Mapping Air Quality in Australia
map-in-australia.Rmd
Here we walk through a basic workflow for working with OpenAQ data
inside airpurifyr
. The aim is to produce some plots about
the 2019-20
Australian Bushfire Season, where air quality was extremely
poor.
library(airpurifyr)
library(ozmaps)
library(sf)
library(dplyr)
library(ggplot2)
library(colorspace)
library(tsibble)
library(gganimate)
The first step when working with airpurifyr
is to set
your API key. Register your key at https://explore.openaq.org/register,
and set this key using set_openaq_api_key()
. Note you
can access data without an API key, but it is heavily
restricted, so the package will give you a warning for each query you
run without an API key set.
With your API key set, our first task is to find all the locations on the east coast of Australia. This is non-trivial, as the “locations” provided by OpenAQ related to sensors rather than physical locations. The easiest (but most API intensive) method to get locations is to download for a large region, and then filter.
all_aus_locations <- get_measurements_for_location(
country = "AU",
max_observations = 1000,
date_from = lubridate::ymd("2020-01-01"),
date_to = lubridate::ymd("2020-01-14"),
parameter = "pm25"
)
Here, we have asked for data from Australia, from 1 Jan 2020 to 14 Jan 2020, restricted to pm2.5. Restricting the date range and the parameter means that we need less API calls. Considering we are only using this data to get a list of stations, the smaller the set the better.

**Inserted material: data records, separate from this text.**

-- ==== Sys2Proof/Laws/State.lean ====
section
/-! SUPPORT. The fields of the state after each shared update, every one true by definition, and the transmit output. -/

namespace Sys2Proof.Machine

/-- Entry of the sampler handler writes SMPCTL (R272). -/
@[simp] theorem takeHandler_sampler_fields (s : State) :
    (takeHandler .sampler s).ft = s.ft ∧ (takeHandler .sampler s).rt = s.rt ∧ (takeHandler .sampler s).stat = s.stat ∧
    (takeHandler .sampler s).smp0 = s.smp0 ∧ (takeHandler .sampler s).smp1 = s.smp1 ∧
    (takeHandler .sampler s).smp2 = s.smp2 ∧ (takeHandler .sampler s).buf0 = s.buf0 ∧
    (takeHandler .sampler s).buf1 = s.buf1 ∧ (takeHandler .sampler s).buf2 = s.buf2 ∧
    (takeHandler .sampler s).smpctl = Smpctl.setCovr false (Smpctl.setCerr false (Smpctl.setCpend false s.smpctl)) ∧
    (takeHandler .sampler s).trgcnt = s.trgcnt ∧ (takeHandler .sampler s).seqctl = s.seqctl ∧
    (takeHandler .sampler s).stcnt = s.stcnt ∧ (takeHandler .sampler s).out = s.out ∧
    (takeHandler .sampler s).mainctl = s.mainctl ∧ (takeHandler .sampler s).pv = s.pv ∧
    (takeHandler .sampler s).ftl = s.ftl ∧ (takeHandler .sampler s).busctl = s.busctl ∧
    (takeHandler .sampler s).mdata = s.mdata ∧ (takeHandler .sampler s).txw = s.txw ∧
    (takeHandler .sampler s).cfg = s.cfg ∧ (takeHandler .sampler s).resp = s.resp ∧
    (takeHandler .sampler s).events = s.events ∧ (takeHandler .sampler s).draws = s.draws :=
  ⟨rfl, rfl, rfl, rfl, rfl, rfl, rfl, rfl, rfl, rfl, rfl, rfl, rfl, rfl, rfl, rfl, rfl, rfl, rfl, rfl, rfl, rfl, rfl, rfl⟩

/-- Entry of the settle handler writes SEQCTL (R272). -/
@[simp] theorem takeHandler_sequencer_fields (s : State) :
    (takeHandler .sequencer s).ft = s.ft ∧ (takeHandler .sequencer s).rt = s.rt ∧
    (takeHandler .sequencer s).stat = s.stat ∧ (takeHandler .sequencer s).smp0 = s.smp0 ∧
    (takeHandler .sequencer s).smp1 = s.smp1 ∧ (takeHandler .sequencer s).smp2 = s.smp2 ∧
    (takeHandler .sequencer s).buf0 = s.buf0 ∧ (takeHandler .sequencer s).buf1 = s.buf1 ∧
    (takeHandler .sequencer s).buf2 = s.buf2 ∧ (takeHandler .sequencer s).smpctl = s.smpctl ∧
    (takeHandler .sequencer s).trgcnt = s.trgcnt ∧
    (takeHandler .sequencer s).seqctl = Seqctl.setStelapsed false s.seqctl ∧
    (takeHandler .sequencer s).stcnt = s.stcnt ∧ (takeHandler .sequencer s).out = s.out ∧
    (takeHandler .sequencer s).mainctl = s.mainctl ∧ (takeHandler .sequencer s).pv = s.pv ∧
    (takeHandler .sequencer s).ftl = s.ftl ∧ (takeHandler .sequencer s).busctl = s.busctl ∧
    (takeHandler .sequencer s).mdata = s.mdata ∧ (takeHandler .sequencer s).txw = s.txw ∧
    (takeHandler .sequencer s).cfg = s.cfg ∧ (takeHandler .sequencer s).resp = s.resp ∧
    (takeHandler .sequencer s).events = s.events ∧ (takeHandler .sequencer s).draws = s.draws :=
  ⟨rfl, rfl, rfl, rfl, rfl, rfl, rfl, rfl, rfl, rfl, rfl, rfl, rfl, rfl, rfl, rfl, rfl, rfl, rfl, rfl, rfl, rfl, rfl, rfl⟩

/-- Entry of the bus handler empties the mailbox (R174, R272). -/
@[simp] theorem takeHandler_bus_fields (s : State) :
    (takeHandler .bus s).ft = s.ft ∧ (takeHandler .bus s).rt = s.rt ∧ (takeHandler .bus s).stat = s.stat ∧
    (takeHandler .bus s).smp0 = s.smp0 ∧ (takeHandler .bus s).smp1 = s.smp1 ∧ (takeHandler .bus s).smp2 = s.smp2 ∧
    (takeHandler .bus s).buf0 = s.buf0 ∧ (takeHandler .bus s).buf1 = s.buf1 ∧ (takeHandler .bus s).buf2 = s.buf2 ∧
    (takeHandler .bus s).smpctl = s.smpctl ∧ (takeHandler .bus s).trgcnt = s.trgcnt ∧
    (takeHandler .bus s).seqctl = s.seqctl ∧ (takeHandler .bus s).stcnt = s.stcnt ∧ (takeHandler .bus s).out = s.out ∧
    (takeHandler .bus s).mainctl = s.mainctl ∧ (takeHandler .bus s).pv = s.pv ∧ (takeHandler .bus s).ftl = s.ftl ∧
    (takeHandler .bus s).busctl = Busctl.setMkind false (Busctl.setMfull false s.busctl) ∧
    (takeHandler .bus s).mdata = 0 ∧ (takeHandler .bus s).txw = s.txw ∧ (takeHandler .bus s).cfg = s.cfg ∧
    (takeHandler .bus s).resp = s.resp ∧ (takeHandler .bus s).events = s.events ∧
    (takeHandler .bus s).draws = s.draws :=
  ⟨rfl, rfl, rfl, rfl, rfl, rfl, rfl, rfl, rfl, rfl, rfl, rfl, rfl, rfl, rfl, rfl, rfl, rfl, rfl, rfl, rfl, rfl, rfl, rfl⟩

/-- Emitting a status word writes TXW and BUSCTL (R178). -/
@[simp] theorem emitTx_fields (w : Word) (s : State) :
    (emitTx w s).ft = s.ft ∧ (emitTx w s).rt = s.rt ∧ (emitTx w s).stat = s.stat ∧ (emitTx w s).smp0 = s.smp0 ∧
    (emitTx w s).smp1 = s.smp1 ∧ (emitTx w s).smp2 = s.smp2 ∧ (emitTx w s).buf0 = s.buf0 ∧
    (emitTx w s).buf1 = s.buf1 ∧ (emitTx w s).buf2 = s.buf2 ∧ (emitTx w s).smpctl = s.smpctl ∧
    (emitTx w s).trgcnt = s.trgcnt ∧ (emitTx w s).seqctl = s.seqctl ∧ (emitTx w s).stcnt = s.stcnt ∧
    (emitTx w s).out = s.out ∧ (emitTx w s).mainctl = s.mainctl ∧ (emitTx w s).pv = s.pv ∧ (emitTx w s).ftl = s.ftl ∧
    (emitTx w s).busctl = Busctl.setBwait true (Busctl.setTxv true s.busctl) ∧ (emitTx w s).mdata = s.mdata ∧
    (emitTx w s).txw = w ∧ (emitTx w s).cfg = s.cfg ∧ (emitTx w s).resp = s.resp ∧ (emitTx w s).events = s.events ∧
    (emitTx w s).draws = s.draws :=
  ⟨rfl, rfl, rfl, rfl, rfl, rfl, rfl, rfl, rfl, rfl, rfl, rfl, rfl, rfl, rfl, rfl, rfl, rfl, rfl, rfl, rfl, rfl, rfl, rfl⟩

/-- Returning from the transmit wait writes BUSCTL (R180). -/
@[simp] theorem returnFromWait_fields (s : State) :
    (returnFromWait s).ft = s.ft ∧ (returnFromWait s).rt = s.rt ∧ (returnFromWait s).stat = s.stat ∧
    (returnFromWait s).smp0 = s.smp0 ∧ (returnFromWait s).smp1 = s.smp1 ∧ (returnFromWait s).smp2 = s.smp2 ∧
    (returnFromWait s).buf0 = s.buf0 ∧ (returnFromWait s).buf1 = s.buf1 ∧ (returnFromWait s).buf2 = s.buf2 ∧
    (returnFromWait s).smpctl = s.smpctl ∧ (returnFromWait s).trgcnt = s.trgcnt ∧
    (returnFromWait s).seqctl = s.seqctl ∧ (returnFromWait s).stcnt = s.stcnt ∧ (returnFromWait s).out = s.out ∧
    (returnFromWait s).mainctl = s.mainctl ∧ (returnFromWait s).pv = s.pv ∧ (returnFromWait s).ftl = s.ftl ∧
    (returnFromWait s).busctl = Busctl.setTxv false (Busctl.setBwait false s.busctl) ∧
    (returnFromWait s).mdata = s.mdata ∧ (returnFromWait s).txw = s.txw ∧ (returnFromWait s).cfg = s.cfg ∧
    (returnFromWait s).resp = s.resp ∧ (returnFromWait s).events = s.events ∧ (returnFromWait s).draws = s.draws :=
  ⟨rfl, rfl, rfl, rfl, rfl, rfl, rfl, rfl, rfl, rfl, rfl, rfl, rfl, rfl, rfl, rfl, rfl, rfl, rfl, rfl, rfl, rfl, rfl, rfl⟩

/-- Decoding a Command writes FT and RT (R175). -/
@[simp] theorem decodeCommand_fields (d : Word) (s : State) :
    (decodeCommand d s).ft = (if (focField d).toNat ≤ s.cfg.focusMax then focField d else s.ft) ∧
    (decodeCommand d s).rt = (if validPhase (rotField d) then rotField d else s.rt) ∧
    (decodeCommand d s).stat = s.stat ∧ (decodeCommand d s).smp0 = s.smp0 ∧ (decodeCommand d s).smp1 = s.smp1 ∧
    (decodeCommand d s).smp2 = s.smp2 ∧ (decodeCommand d s).buf0 = s.buf0 ∧ (decodeCommand d s).buf1 = s.buf1 ∧
    (decodeCommand d s).buf2 = s.buf2 ∧ (decodeCommand d s).smpctl = s.smpctl ∧
    (decodeCommand d s).trgcnt = s.trgcnt ∧ (decodeCommand d s).seqctl = s.seqctl ∧
    (decodeCommand d s).stcnt = s.stcnt ∧ (decodeCommand d s).out = s.out ∧ (decodeCommand d s).mainctl = s.mainctl ∧
    (decodeCommand d s).pv = s.pv ∧ (decodeCommand d s).ftl = s.ftl ∧ (decodeCommand d s).busctl = s.busctl ∧
    (decodeCommand d s).mdata = s.mdata ∧ (decodeCommand d s).txw = s.txw ∧ (decodeCommand d s).cfg = s.cfg ∧
    (decodeCommand d s).resp = s.resp ∧ (decodeCommand d s).events = s.events ∧ (decodeCommand d s).draws = s.draws :=
  ⟨rfl, rfl, rfl, rfl, rfl, rfl, rfl, rfl, rfl, rfl, rfl, rfl, rfl, rfl, rfl, rfl, rfl, rfl, rfl, rfl, rfl, rfl, rfl, rfl⟩

/-- A commit writes the three visible words (R147). -/
@[simp] theorem commit_fields (v : SampleWord) (s : State) :
    (commit v s).ft = s.ft ∧ (commit v s).rt = s.rt ∧ (commit v s).stat = s.stat ∧ (commit v s).smp0 = s.buf0 ∧
    (commit v s).smp1 = s.buf1 ∧ (commit v s).smp2 = v ∧ (commit v s).buf0 = s.buf0 ∧ (commit v s).buf1 = s.buf1 ∧
    (commit v s).buf2 = s.buf2 ∧ (commit v s).smpctl = s.smpctl ∧ (commit v s).trgcnt = s.trgcnt ∧
    (commit v s).seqctl = s.seqctl ∧ (commit v s).stcnt = s.stcnt ∧ (commit v s).out = s.out ∧
    (commit v s).mainctl = s.mainctl ∧ (commit v s).pv = s.pv ∧ (commit v s).ftl = s.ftl ∧
    (commit v s).busctl = s.busctl ∧ (commit v s).mdata = s.mdata ∧ (commit v s).txw = s.txw ∧
    (commit v s).cfg = s.cfg ∧ (commit v s).resp = s.resp ∧ (commit v s).events = s.events ∧
    (commit v s).draws = s.draws :=
  ⟨rfl, rfl, rfl, rfl, rfl, rfl, rfl, rfl, rfl, rfl, rfl, rfl, rfl, rfl, rfl, rfl, rfl, rfl, rfl, rfl, rfl, rfl, rfl, rfl⟩

/-- Placing an event word writes the trace only (log 4). -/
@[simp] theorem placeEvent_fields (w : EventWord) (s : State) :
    (placeEvent w s).ft = s.ft ∧ (placeEvent w s).rt = s.rt ∧ (placeEvent w s).stat = s.stat ∧
    (placeEvent w s).smp0 = s.smp0 ∧ (placeEvent w s).smp1 = s.smp1 ∧ (placeEvent w s).smp2 = s.smp2 ∧
    (placeEvent w s).buf0 = s.buf0 ∧ (placeEvent w s).buf1 = s.buf1 ∧ (placeEvent w s).buf2 = s.buf2 ∧
    (placeEvent w s).smpctl = s.smpctl ∧ (placeEvent w s).trgcnt = s.trgcnt ∧ (placeEvent w s).seqctl = s.seqctl ∧
    (placeEvent w s).stcnt = s.stcnt ∧ (placeEvent w s).out = s.out ∧ (placeEvent w s).mainctl = s.mainctl ∧
    (placeEvent w s).pv = s.pv ∧ (placeEvent w s).ftl = s.ftl ∧ (placeEvent w s).busctl = s.busctl ∧
    (placeEvent w s).mdata = s.mdata ∧ (placeEvent w s).txw = s.txw ∧ (placeEvent w s).cfg = s.cfg ∧
    (placeEvent w s).resp = s.resp ∧ (placeEvent w s).events = w :: s.events ∧ (placeEvent w s).draws = s.draws :=
  ⟨rfl, rfl, rfl, rfl, rfl, rfl, rfl, rfl, rfl, rfl, rfl, rfl, rfl, rfl, rfl, rfl, rfl, rfl, rfl, rfl, rfl, rfl, rfl, rfl⟩

/-- RESET writes every register and keeps the configuration and the trace (R300, log 18). -/
@[simp] theorem resetState_fields (s : State) :
    (resetState s).ft = 0 ∧ (resetState s).rt = 0 ∧ (resetState s).stat = 0x120 ∧
    (resetState s).smp0 = Config.resetSample s.draws ∧ (resetState s).smp1 = Config.resetSample (s.draws + 1) ∧
    (resetState s).smp2 = Config.resetSample (s.draws + 2) ∧ (resetState s).buf0 = Config.resetSample (s.draws + 3) ∧
    (resetState s).buf1 = Config.resetSample (s.draws + 4) ∧ (resetState s).buf2 = Config.resetSample (s.draws + 5) ∧
    (resetState s).smpctl = 0 ∧ (resetState s).trgcnt = 0 ∧ (resetState s).seqctl = 0 ∧ (resetState s).stcnt = 0 ∧
    (resetState s).out = 0 ∧ (resetState s).mainctl = 0 ∧ (resetState s).pv = 0 ∧ (resetState s).ftl = 0 ∧
    (resetState s).busctl = 0 ∧ (resetState s).mdata = 0 ∧ (resetState s).txw = 0 ∧ (resetState s).cfg = s.cfg ∧
    (resetState s).resp = .nothing ∧ (resetState s).events = s.events ∧ (resetState s).draws = s.draws + 6 :=
  ⟨rfl, rfl, rfl, rfl, rfl, rfl, rfl, rfl, rfl, rfl, rfl, rfl, rfl, rfl, rfl, rfl, rfl, rfl, rfl, rfl, rfl, rfl, rfl, rfl⟩

/-! What is on the transmit output (R98, R178, R180). -/

@[simp] theorem transmitted_emitTx (w : Word) (s : State) : transmitted (emitTx w s) = some (statusMessage w) := by
  simp [transmitted]

@[simp] theorem transmitted_returnFromWait (s : State) : transmitted (returnFromWait s) = none := by
  simp [transmitted]

end Sys2Proof.Machine
end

We recommend using about two weeks of time to get locations, as not all sensors report on all days.
Next, we filter down these locations using latitude and longitude, and pull down the data we actually want for a much longer period of time.
locations_of_interest <- all_aus_locations |>
# East coast of Australia (roughly)
dplyr::filter(long > 141, lat < -31) |>
dplyr::distinct(location) |>
dplyr::pull()
au_east_coast_2020 <- get_measurements_for_location(
country = "AU",
location = locations_of_interest,
max_observations = 10000,
date_from = lubridate::ymd("2019-12-01"),
date_to = lubridate::ymd("2020-02-01"),
parameter = "pm25"
)
If you run this example, you’ll notice this query takes a very long
time. This is because it is quite a few locations for 90 days, with
sensors generally reporting hourly. Here we have increased the
max_observations
parameter which makes each query larger
but reduces the number of queries. If you are having troubles with Error
408 (HTTP timeout) then this can be a fix.
The resulting data looks like this:
head(au_east_coast_2020)
#> # A tibble: 6 × 9
#> location_id location parameter value date_utc unit lat long
#> <int> <chr> <chr> <dbl> <dttm> <chr> <dbl> <dbl>
#> 1 2487 Bathurst pm25 9.9 2020-02-01 00:00:00 µg/m³ -33.4 150.
#> 2 2487 Bathurst pm25 10.3 2020-01-31 23:00:00 µg/m³ -33.4 150.
#> 3 2487 Bathurst pm25 10.8 2020-01-31 22:00:00 µg/m³ -33.4 150.
#> 4 2487 Bathurst pm25 11.3 2020-01-31 21:00:00 µg/m³ -33.4 150.
#> 5 2487 Bathurst pm25 12.1 2020-01-31 20:00:00 µg/m³ -33.4 150.
#> 6 2487 Bathurst pm25 12.4 2020-01-31 19:00:00 µg/m³ -33.4 150.
#> # ℹ 1 more variable: country <chr>
We can visualise the stations by looking at their latitude and longitude from the dataset.
states <- ozmaps::ozmap_states |>
filter(NAME %in% c("New South Wales", "Victoria"))
stations <- au_east_coast_2020 |>
distinct(lat, long)
ggplot(states) +
geom_sf() +
geom_point(aes(x = long, y = lat), data = stations) +
theme_bw() +
labs(x="Longitude", y="Latitude") +
coord_sf()
You can see that stations are most dense near major cities, with very little monitoring occurring in regional Australia.
We can look at frequency reporting using a dotplot.
ggplot(au_east_coast_2020, aes(x = date_utc, y = value, color = location)) +
geom_point(size = 0.5) +
guides(colour = "none") +
labs(x = "Date", y = "pm2.5") +
geom_hline(aes(yintercept = 500), linetype = "dashed")
Here, each set of dots represents one station. You can see that there are patches of missingness across all stations.
You can also see the effects of the fires, represented by the large spikes in pm2.5 measurements. According to the Victorian Environmental Protection Authority, pm2.5 levels above 500 (marked by the dashed line in the previous plot) are considered “extremely poor”.